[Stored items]
-- ==== Sys2Proof/Machine/Geometry.lean ====
section
/-! DEFINITION. The board's geometry (R96): what the latched geometry code fixes. -/

namespace Sys2Proof.Machine

/-- The geometry code latched from the pins: 2 × GEO1 + GEO0 (R96, R190). -/
def geometryCode (geo1 geo0 : Bool) : Nat :=
  2 * geo1.toNat + geo0.toNat

/-- The board's width W in columns (R96). A code beyond 3 does not occur; it is read as code 3. -/
def boardWidth (code : Nat) : Nat :=
  match code with
  | 0 => 192
  | 1 => 256
  | 2 => 320
  | _ => 256

/-- The board's number of lines L (R96). -/
def boardLines (code : Nat) : Nat :=
  match code with
  | 0 => 4
  | 1 => 6
  | 2 => 8
  | _ => 4

/-- R = L − 2: how many positions of the running order the board shows (R22, R96). -/
def shownPositions (code : Nat) : Nat :=
  boardLines code - 2

/-- M = W / 32: modules across a line (R151). -/
def modulesAcross (code : Nat) : Nat :=
  boardWidth code / 32

/-- Modules in the chain (R96). -/
def moduleCount (code : Nat) : Nat :=
  modulesAcross code * boardLines code

/-- A line image that is dark throughout: W dark columns (R98, R148). -/
def darkImage (code : Nat) : List Column :=
  List.replicate (boardWidth code) 0

end Sys2Proof.Machine
end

Exercise prompt —
Send back all of the entries exactly, with nothing missing.

Completed task —
-- ==== Sys2Proof/Machine/Geometry.lean ====
section
/-! DEFINITION. The board's geometry (R96): what the latched geometry code fixes. -/

namespace Sys2Proof.Machine

/-- The geometry code latched from the pins: 2 × GEO1 + GEO0 (R96, R190). -/
def geometryCode (geo1 geo0 : Bool) : Nat :=
  2 * geo1.toNat + geo0.toNat

/-- The board's width W in columns (R96). A code beyond 3 does not occur; it is read as code 3. -/
def boardWidth (code : Nat) : Nat :=
  match code with
  | 0 => 192
  | 1 => 256
  | 2 => 320
  | _ => 256

/-- The board's number of lines L (R96). -/
def boardLines (code : Nat) : Nat :=
  match code with
  | 0 => 4
  | 1 => 6
  | 2 => 8
  | _ => 4

/-- R = L − 2: how many positions of the running order the board shows (R22, R96). -/
def shownPositions (code : Nat) : Nat :=
  boardLines code - 2

/-- M = W / 32: modules across a line (R151). -/
def modulesAcross (code : Nat) : Nat :=
  boardWidth code / 32

/-- Modules in the chain (R96). -/
def moduleCount (code : Nat) : Nat :=
  modulesAcross code * boardLines code

/-- A line image that is dark throughout: W dark columns (R98, R148). -/
def darkImage (code : Nat) : List Column :=
  List.replicate (boardWidth code) 0

end Sys2Proof.Machine
end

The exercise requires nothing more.